Project Documentation

This software models mitochondrial DNA using a modular and extensible object-oriented design. Sequences are loaded from FASTA files via the Parser class and represented as MitochondrialDNA objects. Users can extract statistics (e.g., GC content), search for motifs, and perform sequence alignments. Classes like SequenceAligner and MotifFinder inherit a shared interface from Tool. All components are designed for reuse, extensibility, and clear separation of responsibilities. Specifically, the SequenceComparer class facilitates cross-species analysis by enabling pairwise alignments and comparisons against a reference sequence, providing insights into evolutionary relationships and sequence divergence. The MotifFinder can identify conserved patterns across multiple MitochondrialDNA objects, highlighting functionally important regions.
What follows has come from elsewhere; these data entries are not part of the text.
/-! ## The end of kindling (R471, R475, R476, R491) -/

/-- The blocks that RST_BLK names on a part: bits 4 and 6 are reserved. -/
def Part.rstBlocks (p : Part) : List Nat :=
  [1, 2, 3, 5, 7, 8] ++ (if p.hasF1 then [9] else []) ++ [10, 11, 12] ++ (if p.hasSmoke then [13, 14] else []) ++ [15, 16]

/-- The clock-good of a block (R438, R477); those of the SerDes and of PCIe come from outside the device. -/
def Dev.clockGood (d : Dev) (b : Nat) (sds pcie : Bool) : Bool :=
  let core := d.is Reg.CLK_STAT_CORELOCK
  match b with
  | 2 => d.is Reg.CLK_STAT_LOCK && core
  | 3 => d.is Reg.CLK_STAT_LOCK && core
  | 7 => d.is Reg.CLK_STAT_LOCK && core
  | 11 => d.is Reg.CLK_STAT_LOCK && core
  | 8 => sds
  | 9 => sds
  | 10 => pcie
  | 14 => true
  | _ => core

/-- A bit of a register set. -/
def Dev.setBit (d : Dev) (a b : Nat) (v : Bool) : Dev := d.wr a (putBits (d.rd a) b b (b2n v))

/-- A release is carried out: the wrapper opens, and the block starts. -/
def Dev.blockOpen (d : Dev) (b : Nat) : Dev :=
  ({ d with rst := { d.rst with closed := d.rst.closed.filter (· != b) } }).blockStart b

/-- A release is requested (R476): carried out, or deferred until the block's clock is good. A release that is carried out
completes the block's reset (R83). -/
def Dev.blockRelease (d : Dev) (sds pcie : Bool) (b : Nat) : Dev :=
  if d.clockGood b sds pcie then d.blockOpen b else d.setBit Reg.RST_PEND b true

/-- The PTP clock's LOCKED field: its changes are events (R351). -/
def Dev.ptpLocked (d : Dev) (v : Bool) : Dev :=
  if d.is Reg.FLU_PTPSTAT_LOCKED = v then d
  else (d.set Reg.FLU_PTPSTAT_LOCKED (b2n v)).raise Reg.FLU_SEVT (if v then 0 else 1)

/-- The PTP clock starts or stops with EN, MODE and the mantel's firmware (R349): a slave-capable clock listens, a master
serves. In MINIMAL it is DISABLED. -/
def Dev.ptpStart (d : Dev) : Dev :=
  if d.is Reg.FLU_PTPCFG_EN && !d.is Reg.RST_STAT_MINIMAL then
    ((d.set Reg.FLU_PTPSTAT_STATE (if d.get Reg.FLU_PTPCFG_MODE = 1 then 5 else 2)).set Reg.FLU_PTPSTAT_PORTNOW
      (d.get Reg.FLU_PTPCFG_PORT)).ptpLocked false
  else (d.set Reg.FLU_PTPSTAT_STATE 0).ptpLocked false

/-- The mantel's part in the end of kindling: MINIMAL is announced (R483), or firmware tests what is untested (R154). -/
def Dev.mantelReady (d : Dev) : Dev :=
  let d := d.ptpStart
  let un := d.hearthsIn stUntested
  if d.is Reg.RST_STAT_MINIMAL then
    let d := (d.sootE 2 0x20 0x1004 (d.get Reg.RST_MNTSTAT_STATUS * 2 ^ 24)).raise Reg.RST_EVT 1
    un.foldl (fun d h => d.setHstate h stFree none) d
  else
    let d := d.raise Reg.RST_EVT 0
    un.foldl (fun d h => (d.updHearth h (fun x => { x with testKind := 1, before := stUntested })).setHstate h stTesting none) d

/-- The saved CLK values applied at the end of a wake's kindling, in the active copy and its shadow (R491). -/
def Dev.clkRestore (d : Dev) : Dev :=
  let old := d
  let d := d.rst.clk.foldl (fun d c => (d.wr c.1 c.2).shWr c.1 c.2) d
  let d := d.clkWatch (fun d => d.clkApplied (old.rd Reg.CLK_CFG) (old.rd Reg.CLK_TIMECFG) (old.rd Reg.CLK_TRIM))
  { d with clk := { d.clk with ssc := d.get Reg.CLK_CFG_SSC }, rst := { d.rst with clk := [] } }
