/-! ## The hob (R212 to R214, R163) -/

/-- R212, R213: the command at the head of an idle unit starts. Where its arguments are valid it runs with its descriptor; where not, it
completes at once with its error code, HERR set, and does nothing else. Of two faults the value out of range is reported before the
line range, and that before the missing load (the model's reading). INPUT takes what its FIFO holds; a TI transfer takes one of six
slots for each 4,096 bytes, as far as the hearth's eight outstanding requests allow (log 97), and starts only while fewer than 8
are. -/
def Claim.HobCommandsStartOrFail : Prop :=
  ∀ (s : State) (h : Nat),
    let x := s.dev.hearth h
    let lines := fun (line bytes : Nat) => line * 64 + (bytes + 63) / 64 * 64 ≤ 6144 * 64
    let R := fun (c : Instr) (u cmd : Nat) (desc : Bool) (range line seq : HobCmd → Desc → Prop) =>
      ∀ (k : HobCmd) (rest : List HobCmd), (x.unit u).queue = k :: rest → (x.unit u).running = none → k.cmd = cmd →
        (u = 6 → cmd ≠ 0 → x.ashOut < 8) →
        let q := x.unit u
        let k4 := fun j => if desc then x.dmem.readWord (k.arg.toNat + j) else 0
        let dd : Desc := ⟨k4 0, k4 4, k4 8, k4 12⟩
        let err := fun (n : Nat) => Goes c s (s.dev.setHearth h (x.setUnit u
          { q with queue := rest, done := (q.done + 1) % 256, err := n, herr := true }))
        let run := s.dev.setHearth h (x.setUnit u { q with queue := rest, running := some ⟨k, dd, s.dev.now, [], false⟩ })
        (range k dd → line k dd → seq k dd → Goes c s (if u = 0 then run.refill h
          else if u = 6 ∧ cmd ≠ 0 then run.updHearth h (fun z => { z with tiOut := min (min ((4 * getBits dd.d0 31 16 + 4095) / 4096) 6) (8 - x.ashOut) }) else run)) ∧
        (¬range k dd → err 1) ∧ (range k dd → ¬line k dd → err 2) ∧ (range k dd → line k dd → ¬seq k dd → err 3)
    let T := fun (_ : HobCmd) (_ : Desc) => True
    let n := fun (d : Desc) => getBits d.d0 31 16
    let src := fun (d : Desc) => d.d1.toNat
    let dst := fun (d : Desc) => d.d2.toNat
    let aux := fun (d : Desc) => d.d3.toNat
    let cells := fun (d : Desc) => if n d = 0 then 65536 else n d
    let points := fun (d : Desc) => 2 ^ getBits d.d0 11 8
    let ratio := fun (k : HobCmd) => k.arg.toNat % 2 ^ 16 * 2 ^ 32 + x.ratioLo.toNat
    R (.capture h .clean) 0 0 true (fun _ d => 1 ≤ n d) (fun _ d => lines (dst d) (4 * n d) ∧ lines (aux d) ((n d + 7) / 8)) T ∧
    R (.skip h) 0 1 false T T T ∧ R (.setf h) 1 0 false T T T ∧ R (.setph h) 1 1 false T T T ∧ R (.addf h) 1 2 false T T T ∧
    R (.setrlo h) 2 0 false T T T ∧
    R (.setrhi h) 2 1 false (fun k _ => 2 ^ 46 ≤ ratio k ∧ ratio k ≤ 2 ^ 47) T T ∧ R (.resampReset h) 2 2 false T T T ∧
    R (.fftRun h .clean) 3 0 true (fun _ d => 6 ≤ getBits d.d0 11 8)
      (fun _ d => lines (src d) (4 * points d) ∧ lines (dst d) (4 * points d)) T ∧
    R (.loadpat h .clean) 4 0 true (fun _ d => 1 ≤ n d ∧ n d ≤ 32768) (fun _ d => src d < 6144) T ∧
    R (.runmc h .clean) 4 1 true (fun _ d => getBits d.d3 1 0 ≤ 1 ∧ 1 ≤ getBits d.d3 4 2 ∧ getBits d.d3 4 2 ≤ 4)
      (fun _ d => lines (src d) (4 * n d) ∧ lines (dst d) (4 * n d)) (fun _ _ => x.patLoaded = true) ∧
    R (.runsc h .clean) 4 2 true T (fun _ d => lines (src d) (4 * n d) ∧ lines (dst d) (4 * n d)) T ∧
    R (.loadcon h .clean) 5 0 true (fun _ d => 1 ≤ n d ∧ n d ≤ 4096) (fun _ d => lines (src d) (4 * n d)) T ∧
    R (.demapRun h .clean) 5 1 true T (fun _ d => lines (src d) (4 * n d) ∧ lines (dst d) (n d * x.llrs)) (fun _ _ => x.conLoaded = true) ∧
    R (.deintRun h .clean) 6 0 true (fun _ d => getBits d.d0 1 0 ≤ 2)
      (fun _ d => lines (src d) (4 * cells d) ∧ lines (dst d) (4 * cells d) ∧ aux d < 6144) T ∧
    R (.tiwr h .clean) 6 1 true T (fun _ d => lines (src d) (4 * n d)) T ∧
    R (.tird h .clean) 6 2 true T (fun _ d => lines (dst d) (4 * n d)) T ∧
    R (.watch h .clean) 7 0 true (fun _ d => getBits d.d3 5 0 < 16 ∧ getBits d.d0 3 0 < 9) (fun _ d => src d < 6144) T ∧
    R (.unwatch h) 7 1 false T T T ∧
    R (.todm h .clean) 8 0 true (fun _ d => n d % 4 = 0 ∧ n d ≤ 4096 ∧ dst d % 4 = 0 ∧ dst d + n d ≤ 0x8000)
      (fun _ d => lines (src d) (n d)) T ∧
    R (.fromdm h .clean) 8 1 true (fun _ d => n d % 4 = 0 ∧ n d ≤ 4096 ∧ src d % 4 = 0 ∧ src d + n d ≤ 0x8000)
      (fun _ d => lines (dst d) (n d)) T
These interactions allow for a comprehensive understanding of genomic data beyond individual sequence analysis.

CRC Cards
UML diagram
Method Documentation
Web Interface Templates
Example Input/Output
Module Dependency Diagram
Object-Oriented Design Principles

CRC Cards (Class, Responsibility, Collaborators)

Class: Sequence

Superclass:

Subclass: MitochondrialDNA

Responsibilities:

Serve as abstract base class for biological sequences
Enforce implementation of sequence and length properties
Store raw sequence metadata (__info) from a DataFrame row

Collaborators:

MitochondrialDNA (subclass)

Class: MitochondrialDNA

Superclass: Sequence

Subclass:

Responsibilities:

Represent a single mitochondrial DNA sequence
Implements abstract interface from Sequence
Store sequence information (ID, name, description, sequence data)
Calculate GC content
Extract subsequences
Identify irregular bases

Collaborators:

Sequence (superclass)
Parser (instantiated from data parsed by)
FastaManager (manages collections of)
MotifFinder, SequenceAligner, SequenceComparer (used by)

Class: Tool

Superclass:

Subclasses: Parser, SequenceAligner, MotifFinder

Responsibilities:

Abstract superclass for low-level sequence manipulation tools
Define abstract methods (run, report) to be present in all subclasses

Collaborators:

Parser (subclass)
SequenceAligner (subclass)
MotifFinder (subclass)

Class: Parser

Superclass: Tool

Subclass:

Responsibilities:

Parse a SeqIO supported file, default FASTA
Convert parsed data into pandas DataFrame
Optionally return MitochondrialDNA objects
Export data to CSV
Generate sequence summary reports

Collaborators:

FastaManager (calls Parser)
MitochondrialDNA (instantiated from parsed records)
Tool (superclass)

Class: SequenceAligner

Superclass: Tool

Subclass:

Responsibilities:

Align two biological sequences using Needleman-Wunsch (global) or Smith-Waterman (local) algorithms
Calculate the alignment score
Calculate the number of matches/mismatches/gaps
Optionally print the alignment score matrix
Provide graphical representation of the alignment

Collaborators:

MitochondrialDNA (input type)
Tool (superclass)
SequenceAlignWrapper (used internally)
SequenceComparer (uses SequenceAligner)

Class: MotifFinder

Superclass: Tool

Subclass:

Responsibilities:

Search for a given motif in a DNA sequence and return its positions
Discover overrepresented k-mers (motifs) in a sequence above a frequency threshold
Return and report the last search result (motif matches or discovered motifs)

Collaborators:

Tool (Superclass)
MitochondrialDNA (provides input sequences)

Class: FastaManager

Superclass:

Subclass:

Responsibilities:

Load and manage multiple FASTA datasets, each containing MitochondrialDNA objects
Set the currently active dataset
Provide statistics (GC content, length range, names, count) for the current dataset

Collaborators:

Parser (used to load sequences)
MitochondrialDNA (objects managed)

Class: SequenceAlignWrapper

Superclass:

Subclass:

Responsibilities:

Wrap SequenceAligner to simplify usage and expose a cleaner interface
Perform alignment and return alignment data.

Collaborators:

SequenceAligner (used internally)
AlignmentVisualizer, SequenceComparer (use this wrapper)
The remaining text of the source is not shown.